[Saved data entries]
• • • • • • •

-- ==== Sys2Proof/Laws/Registers.lean ====
section
/-!
SUPPORT. The register file and the pads: what a read gives after a write (R64 to R66), bit by bit, and the pads (R62).
-/

namespace Sys2Proof.Machine

open Sys2Proof

/-! ### Bits -/

theorem ones_getLsbD (n i : Nat) (hn : n ≤ 32) : (ones n).getLsbD i = decide (i < n) := by
  by_cases h : i < 32
  · rw [BitVec.getLsbD_ofNat, Nat.testBit_two_pow_sub_one]; simp [h]
  · simp only [not_lt] at h
    rw [BitVec.getLsbD_of_ge _ _ h]
    simp only [Bool.false_eq, decide_eq_false_iff_not, not_lt]; omega

theorem Width.bits_le (w : Width) : w.bits ≤ 32 := by cases w <;> decide

@[simp] theorem trunc_getLsbD (w : Width) (v : Word) (i : Nat) :
    (trunc w v).getLsbD i = (v.getLsbD i && decide (i < w.bits)) := by
  simp [trunc, BitVec.getLsbD_and, ones_getLsbD _ _ (Width.bits_le w)]

@[simp] theorem bitMask_getLsbD (b i : Nat) : (bitMask b).getLsbD i = decide (i = b ∧ b < 32) := by
  simp only [bitMask, BitVec.getLsbD_shiftLeft, BitVec.getLsbD_one]
  by_cases h : i < 32 <;> by_cases h2 : i < b <;> by_cases h3 : i = b <;> simp_all; omega

/-- A bit of `withBit`: bit `b` takes the level, the others stay (R66). -/
theorem withBit_getLsbD (t : Word) (b : Nat) (e : Bool) (i : Nat) :
    (withBit t b e).getLsbD i = if i = b ∧ b < 32 then e else t.getLsbD i := by
  unfold withBit
  cases e
  · simp only [Bool.false_eq_true, if_false, BitVec.getLsbD_and, BitVec.getLsbD_not, bitMask_getLsbD]
    by_cases h : i = b ∧ b < 32
    · simp [h]
    · by_cases h32 : i < 32
      · simp [h, h32]
      · rw [BitVec.getLsbD_of_ge t i (by omega)]; simp [h]
  · simp only [if_true, BitVec.getLsbD_or, bitMask_getLsbD]
    by_cases h : i = b ∧ b < 32 <;> simp [h]

theorem trunc_trunc (w : Width) (v : Word) : trunc w (trunc w v) = trunc w v := by
  apply BitVec.eq_of_getLsbD_eq; intro i _; simp

theorem trunc_withBit (w : Width) (v : Word) (b : Nat) (e : Bool) :
    trunc w (withBit (trunc w v) b e) = trunc w (withBit v b e) := by
  apply BitVec.eq_of_getLsbD_eq
  intro i _
  simp only [trunc_getLsbD, withBit_getLsbD]
  by_cases h : i = b ∧ b < 32
  · simp [h]
  · by_cases h2 : i < w.bits <;> simp [h, h2]

/-! ### Reads and writes of the register triples -/

theorem triple_regWrite (s : State) (p q : Nat) (r : Reg) (v : Word) :
    (s.regWrite p r v).triple q =
      if q = p ∧ p < s.nports then
        match r with
        | .input => s.triple q
        | .output => { s.triple q with out := trunc s.width v }
        | .direction => { s.triple q with dir := trunc s.width v }
      else s.triple q := by
  cases r
  · simp [State.regWrite]
  all_goals
    by_cases hq : p = q
    · subst hq
      by_cases hp : p < s.ports.length
      · simp [State.regWrite, State.triple, State.nports, hp]
      · simp [State.regWrite, State.triple, State.nports, hp]
    · have : ¬ (q = p) := fun h => hq h.symm
      simp [State.regWrite, State.triple, hq, this]

@[simp] theorem nports_regWrite (s : State) (p : Nat) (r : Reg) (v : Word) : (s.regWrite p r v).nports = s.nports := by
  cases r <;> simp [State.nports, State.regWrite]

@[simp] theorem nports_bitWrite (s : State) (p : Nat) (r : Reg) (b : Nat) (e : Bool) :
    (s.bitWrite p r b e).nports = s.nports := nports_regWrite ..

/-- What `OUT[q]` reads after a write (R65). -/
theorem outReg_regWrite (s : State) (p q : Nat) (r : Reg) (v : Word) :
    (s.regWrite p r v).outReg q = if q = p ∧ p < s.nports ∧ r = .output then trunc s.width v else s.outReg q := by
  unfold State.outReg
  rw [triple_regWrite]
  cases r <;> by_cases h : q = p ∧ p < s.nports <;> simp [h, trunc_trunc]

/-- What `DIR[q]` reads after a write (R65). -/
theorem dirReg_regWrite (s : State) (p q : Nat) (r : Reg) (v : Word) :
    (s.regWrite p r v).dirReg q = if q = p ∧ p < s.nports ∧ r = .direction then trunc s.width v else s.dirReg q := by
  unfold State.dirReg
  rw [triple_regWrite]
  cases r <;> by_cases h : q = p ∧ p < s.nports <;> simp [h, trunc_trunc]

/-- A bit of `OUT[q]` after a single-bit write (R66). -/
theorem outReg_bitWrite_getLsbD (s : State) (p q : Nat) (r : Reg) (b i : Nat) (e : Bool) :
    ((s.bitWrite p r b e).outReg q).getLsbD i =
      if q = p ∧ p < s.nports ∧ r = .output ∧ i = b ∧ b < s.width.bits then e else (s.outReg q).getLsbD i := by
  have hw := Width.bits_le s.width
  unfold State.bitWrite
  rw [outReg_regWrite]
  by_cases h : q = p ∧ p < s.nports ∧ r = .output
  · obtain ⟨rfl, hp, rfl⟩ := h
    simp only [hp, true_and, and_true, if_true, trunc_getLsbD, withBit_getLsbD, State.regRead]
    by_cases h2 : i = b
    · subst h2
      by_cases h3 : i < s.width.bits
      · have : i < 32 := by omega
        simp [h3, this]
      · simp [h3, State.outReg]
    · simp [h2, State.outReg]
  · have h' : ¬ (q = p ∧ p < s.nports ∧ r = .output ∧ i = b ∧ b < s.width.bits) := fun hh => h ⟨hh.1, hh.2.1, hh.2.2.1⟩
    simp [h, h']

/-- A bit of `DIR[q]` after a single-bit write (R66). -/
theorem dirReg_bitWrite_getLsbD (s : State) (p q : Nat) (r : Reg) (b i : Nat) (e : Bool) :
    ((s.bitWrite p r b e).dirReg q).getLsbD i =
      if q = p ∧ p < s.nports ∧ r = .direction ∧ i = b ∧ b < s.width.bits then e else (s.dirReg q).getLsbD i := by
  have hw := Width.bits_le s.width
  unfold State.bitWrite
  rw [dirReg_regWrite]
  by_cases h : q = p ∧ p < s.nports ∧ r = .direction
  · obtain ⟨rfl, hp, rfl⟩ := h
    simp only [hp, true_and, and_true, if_true, trunc_getLsbD, withBit_getLsbD, State.regRead]
    by_cases h2 : i = b
    · subst h2
      by_cases h3 : i < s.width.bits
      · have : i < 32 := by omega
        simp [h3, this]
      · simp [h3, State.dirReg]
    · simp [h2, State.dirReg]
  · have h' : ¬ (q = p ∧ p < s.nports ∧ r = .direction ∧ i = b ∧ b < s.width.bits) := fun hh => h ⟨hh.1, hh.2.1, hh.2.2.1⟩
    simp [h, h']

/-- A pad the block drives shows its `OUT` bit, whatever stands on the pads (R62). -/
theorem padLevel_driven (s : State) (pad : Pad) (h : s.padOe pad = true) : s.padLevel pad = s.padOut pad := by
  simp only [State.padOe] at h
  simp [State.padLevel, State.padWord, State.padOut, h]

/-- A pad the block does not drive shows `EXT` (R62). -/
theorem padLevel_undriven (s : State) (pad : Pad) (h : s.padOe pad = false) :
    s.padLevel pad = (s.extWord pad.port).getLsbD pad.bit := by
  simp only [State.padOe] at h
  have hw := Width.bits_le s.width
  simp only [State.padLevel, State.padWord, BitVec.getLsbD_or, BitVec.getLsbD_and, h, Bool.and_false, Bool.false_or,
    trunc_getLsbD, BitVec.getLsbD_not, State.extWord]
  by_cases h2 : pad.bit < s.width.bits
  · have : pad.bit < 32 := by omega
    simp [h2, this]
  · simp [h2]

end Sys2Proof.Machine
end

• • • • • • •

▶ **Task details**:
Lines in the records above that carry the word "padWord" are to be located and copied.

▶ **Task response**:
  simp [State.padLevel, State.padWord, State.padOut, h]
  simp only [State.padLevel, State.padWord, BitVec.getLsbD_or, BitVec.getLsbD_and, h, Bool.and_false, Bool.false_or,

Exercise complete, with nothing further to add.